[EXERCISE]
Quote verbatim the span of lines that begins the listing below and closes with the line containing "if !s.released s.cur".

[EXERCISE INPUTS]
/-- A send that fits (13 R387, R391): it waits for the context's earlier accesses, for credit, and for a switched-out peer; then the
message leaves. -/
def State.sendOn (s : State) (e : EReg) (j : Nat) (m : Msg) : Res :=
  let x := s.ctx.ep e
  if !s.released s.cur then s.waits .interlock
  else if x.peerLook ≤ x.sent ∨ x.deferred ≠ [] then s.waits .endpoint
  else
    let own := s.nameOf s.cur e
    (s.send x.peerMod x.port (.msg own x.peer s.modnum (s.tenantOf s.cur) x.freed false m)).done (fun c =>
      (c.updEp e (fun x => { x.advance j with sent := x.sent + 1, freed := 0 })).setT true)

/-- A receive that fits: it waits until a message is present (13 R390); a message partly read through a stream does not fit (13
R393). -/
def State.recvOn (s : State) (e : EReg) (k : Msg → Res) : Res :=
  let x := s.ctx.ep e
  if x.readPos ≠ 0 then s.mismatch e
  else
    match x.inbox with
    | [] => s.waits .endpoint
    | m :: _ => k m

/-- The register after a receive by edge `j`: the slot is freed. -/
def Ep.consume (x : Ep) (j : Nat) : Ep := { x.advance j with inbox := x.inbox.tail, freed := x.freed + 1 }

/-! ### Payloads in memory (13 R392) -/

/-- The number of the first byte of a payload, or its fault: ALIGN, a window fault, PEER_ABSENT or ECC_UNCORRECTABLE. -/
def State.payloadAt (s : State) (ea : Word) (n : Nat) (send : Bool) : Except (BitVec 8) Nat :=
  let a := s.cur
  let win := if send then Cause.loadWindow else Cause.storeWindow
  let managed (b : AgentId) (o : Nat) : Bool := !send && !s.ctx.prv && (List.range n).any (fun i => s.hwManaged b (o + i))
  let ok (flat : Nat) : Except (BitVec 8) Nat := if send && s.hasBad flat n then .error Cause.ecc else .ok flat
  if ea.toNat % 4 ≠ 0 then .error Cause.align
  else
    match place a ea.toNat with
    | .ownTcm o => if o + n ≤ tcmSize a then (if managed a o then .error win else ok (ownTcmAt a o)) else .error win
    | .scratch f => if ea.toNat + n ≤ 0x00140000 then ok f else .error win
    | .matrix f => if ea.toNat + n ≤ 0x03020000 then ok f else .error win
    | .peer st c k o =>
      if o + n ≤ 0x20000 then
        (if managed (.core st c k 0) o then .error win
         else if s.present a st c k then ok (tcmAt st c k o) else .error Cause.peerAbsent)
      else .error win
    | .shared => .error win
    | .event _ => .error win
    | .aperture _ => .error win
    | .port _ => .error win
    | .unmapped => .error win

/-- A payload longer than a word is read or written word by word, other accesses between, where the draw says so; else at once (17
R464). -/
def State.wholePayload (s : State) (n : Nat) : Bool := n ≤ 4 || Config.choice s.draws % 2 = 0

/-- The payload that the group in issue has begun to read or write: its first byte, its length, and the bytes that it writes. -/
def State.openPayload (s : State) : Option (Nat × Nat × Option (List Byte) × List (Nat × List Byte)) :=
  match s.ctx.pend with
  | .payload flat n put done => some (flat, n, put, done)
  | .none => none
  | .asked _ _ _ => none
  | .half _ _ _ _ => none
  | .rmw _ _ _ _ _ => none
  | .port => none
  | .got _ => none
  | .bad _ _ => none

/-- The group begins to read or write its payload word by word. -/
def State.beginPayload (s : State) (flat n : Nat) (put : Option (List Byte)) : Res :=
  .next (s.upd (fun c => { c with pend := .payload flat n put [], wait := .load }))

/-- The bytes of a payload: words read before as they were read, the others as they stand. -/
def State.payloadBytes (s : State) (flat n : Nat) (done : List (Nat × List Byte)) : List Byte :=
  ((List.range ((n + 3) / 4)).flatMap (fun i => (lookup? done i).getD (s.bytesAt (flat + 4 * i) (min 4 (n - 4 * i))))).take n

/-- Write the words of a payload that are not yet written. -/
def State.payloadRest (s : State) (flat : Nat) (bs : List Byte) (done : List (Nat × List Byte)) : State :=
  (List.range ((bs.length + 3) / 4)).foldl (fun s i =>
    if (lookup? done i).isSome then s else s.storeBytes (flat + 4 * i) ((bs.drop (4 * i)).take 4)) s

/-- Word `i` of the payload of a SEND or RECV is read or written before the others (17 R464). -/
def State.payloadPart (s : State) (a : AgentId) (i : Nat) : State :=
  match (s.ctxOf a).pend with
  | .payload flat n put done =>
    let k := min 4 (n - 4 * i)
    if n ≤ 4 * i ∨ (lookup? done i).isSome then s
    else
      let did (s : State) (bs : List Byte) : State := s.updOf a (fun c => { c with pend := .payload flat n put ((i, bs) :: done) })
      match put with
      | some bs => did (s.storeBytes (flat + 4 * i) ((bs.drop (4 * i)).take 4)) []
      | none => if s.hasBad (flat + 4 * i) k then s else did (s.correct (flat + 4 * i) k) (s.bytesAt (flat + 4 * i) k)
  | .none => s
  | .asked _ _ _ => s
  | .half _ _ _ _ => s
  | .rmw _ _ _ _ _ => s
  | .port => s
  | .got _ => s
  | .bad _ _ => s

/-- A send by an edge has nothing left to wait for. -/
def State.sendReady (s : State) (x : Ep) : Bool := s.released s.cur && x.sent < x.peerLook && x.deferred = []

/-- SEND (13 R392). -/
def execSend (a : EReg) (b : XReg) (imm : Imm) (s : State) : Res :=
  let ea := s.ctx.ea b imm 1
  let x := s.ctx.ep a
  match s.payloadAt ea (x.checkBytes Kind.send) true with
  | .error code => s.trap code ea
  | .ok flat =>
    s.onChannel a false
      (match x.fit (fun d => d.kind = Kind.send) with
        | none => s.mismatch a
        | some j =>
          let d := x.auto.edge j
          let n := shapeBytes d.shape
          match s.openPayload with
          | some (_, _, _, done) => (s.correct flat n).sendOn a j ⟨Kind.send, d.tag, d.shape, s.payloadBytes flat n done, none⟩
          | none =>
            if s.sendReady x && !s.wholePayload n then s.beginPayload flat n none
            else (s.correct flat n).sendOn a j ⟨Kind.send, d.tag, d.shape, s.bytesAt flat n, none⟩)

/-- RECV (13 R392). -/
def execRecv (a : EReg) (b : XReg) (imm : Imm) (s : State) : Res :=
  let ea := s.ctx.ea b imm 1
  let x := s.ctx.ep a
  let edge (k : Nat → Msg → Res) : Res :=
    s.onChannel a true
      (match x.fit (fun d => d.kind = Kind.recv) with
        | none => s.mismatch a
        | some j => s.recvOn a (k j))
  match s.openPayload with
  | some (flat, _, _, done) =>
    edge (fun j m => (s.payloadRest flat m.payload done).done (fun c => (c.updEp a (·.consume j)).setT true))
  | none =>
    match s.payloadAt ea (x.checkBytes Kind.recv) false with
    | .error code => s.trap code ea
    | .ok flat =>
      edge (fun j m =>
        if s.wholePayload m.payload.length then (s.storeBytes flat m.payload).done (fun c => (c.updEp a (·.consume j)).setT true)
        else s.beginPayload flat m.payload.length (some m.payload))

/-! ### Payloads in registers -/

/-- The first `n` bytes of vector elements. -/
def State.laneBytes (s : State) (a : AgentId) (r : VReg) (n : Nat) : List Byte :=
  ((List.range ((n + 3) / 4)).flatMap (fun i => wordBytes4 (s.lane a r i))).take n

/-- VECTOR_LANES of SENDV and RECVV (13 R392), and the wait for the sequencer (10 R260). -/
def State.laneOp (s : State) (n : Nat) (k : Res) : Res :=
  s.coreOnly
    (if s.ctx.count = 0 ∨ 4 * s.ctx.vl < n then s.trap Cause.vectorLanes s.ctx.vlanes
     else if s.seqBusy s.cur then s.waits .sequencer
     else k)

/-- SENDV (13 R392). -/
def execSendv (a : EReg) (b : VReg) (s : State) : Res :=
  let x := s.ctx.ep a
  s.laneOp (x.checkBytes Kind.send)
    (s.onChannel a false
      (match x.fit (fun d => d.kind = Kind.send) with
        | none => s.mismatch a
        | some j =>
          let d := x.auto.edge j
          (s.noteReads s.cur [b]).sendOn a j ⟨Kind.send, d.tag, d.shape, s.laneBytes s.cur b (shapeBytes d.shape), none⟩))

/-- Element `i` with the bytes of a payload in their places. -/
def payloadElem (old : Word) (bs : List Byte) (i : Nat) : Option Word :=
  let mine := (bs.drop (4 * i)).take 4
  if mine = [] then none else some (wordOfBytes (mine ++ (wordBytes4 old).drop mine.length))

/-- RECVV (13 R392). -/
def execRecvv (a : EReg) (b : VReg) (s : State) : Res :=
  let x := s.ctx.ep a
  s.laneOp (x.checkBytes Kind.recv)
    (s.onChannel a true
      (match x.fit (fun d => d.kind = Kind.recv) with
        | none => s.mismatch a
        | some j => s.recvOn a (fun m =>
          -- a last element that is written in part is read first, and keeps an uncorrectable error
          let n := m.payload.length
          let s := if n % 4 = 0 then s else s.correct (vregAt (agentNo s.cur) b.toNat (n / 4)) 4
          (s.writeParts s.cur s.ctx.pcLow b (fun i => 4 * i + 4 ≤ n) (fun i =>
            payloadElem ((s.ctx.getV b).toArray.getD i 0) m.payload i)).done (fun c =>
            (c.updEp a (·.consume j)).setT true))))

/-- SENDX (13 R392). -/
def execSendx (a : EReg) (b : XReg) (s : State) : Res :=
  let x := s.ctx.ep a
  s.onChannel a false
    (match x.fit (fun d => d.kind = Kind.send && shapeBytes d.shape ≤ 4) with
      | none => s.mismatch a
      | some j =>
        let d := x.auto.edge j
        s.sendOn a j ⟨Kind.send, d.tag, d.shape, bytesOf (s.ctx.getX b).toNat (shapeBytes d.shape), none⟩)

/-- RECVX (13 R392). -/
def execRecvx (a : EReg) (b : XReg) (s : State) : Res :=
  let x := s.ctx.ep a
  s.onChannel a true
    (match x.fit (fun d => d.kind = Kind.recv && shapeBytes d.shape ≤ 4) with
      | none => s.mismatch a
      | some j => s.recvOn a (fun m => s.done (fun c => ((c.updEp a (·.consume j)).setX b (wordOfBytes m.payload)).setT true)))

/-- SELECT (13 R392). -/
def execSelect (a : EReg) (label : BitVec 6) (s : State) : Res :=
  let x := s.ctx.ep a
  s.onChannel a false
    (match x.fit (fun d => d.kind = Kind.select && d.label = label.toNat) with
      | none => s.mismatch a
      | some j => s.sendOn a j ⟨Kind.select, label.toNat, 0, [], none⟩)

/-- OFFER (13 R392): the edge with the label that arrives is taken. -/
def execOffer (a : XReg) (b : EReg) (s : State) : Res :=
  let x := s.ctx.ep b
  s.onChannel b true
    (match x.fit (fun d => d.kind = Kind.offer) with
      | none => s.mismatch b
      | some _ => s.recvOn b (fun m =>
        match x.fit (fun d => d.kind = Kind.offer && d.label = m.tag) with
        | none => s.mismatch b
        | some j => s.done (fun c => ((c.updEp b (·.consume j)).setX a (BitVec.ofNat 32 m.tag)).setT true)))

/-! ### Delegation (13 R394, R395) -/

/-- The image of an endpoint that a DSEND carries. -/
def Ep.image (x : Ep) (stub : Word) (stubMod : BitVec 9) : EpImage :=
  { auto := x.auto, state := x.state, ctrs := x.ctrs, gen := x.gen, peer := x.peer, peerMod := x.peerMod, peerTen := x.peerTen
    peerLook := x.peerLook, port := x.port, former := x.former
    closed := if x.st = .closed then some x.closedAt else none, cm := x.cm, cc := x.cc, sent := x.sent, readPos := x.readPos
    stub := stub, stubMod := stubMod }

/-- Streams bound to an endpoint are unbound. -/
def Ctx.unbindEp (c : Ctx) (e : EReg) : Ctx :=
  { c with streams := c.streams.map (fun t => if t = .endpoint e then .unbound else t) }

/-- The stub that takes over what the register holds: slots freed and not yet reported go with the first item as credit. -/
def Ep.stub (x : Ep) (name : Word) (tenant : Nat) : Stub :=
  { name := name, tenant := tenant, peer := x.peer, peerMod := x.peerMod, port := x.port, state := x.state, ctr := x.ctr, target := none
    items := x.inbox.map (.msg 0), direct := x.direct, earlier := x.moving }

[ANSWER SECTION]
/-- A send that fits (13 R387, R391): it waits for the context's earlier accesses, for credit, and for a switched-out peer; then the
message leaves. -/
def State.sendOn (s : State) (e : EReg) (j : Nat) (m : Msg) : Res :=
  let x := s.ctx.ep e
  if !s.released s.cur then s.waits .interlock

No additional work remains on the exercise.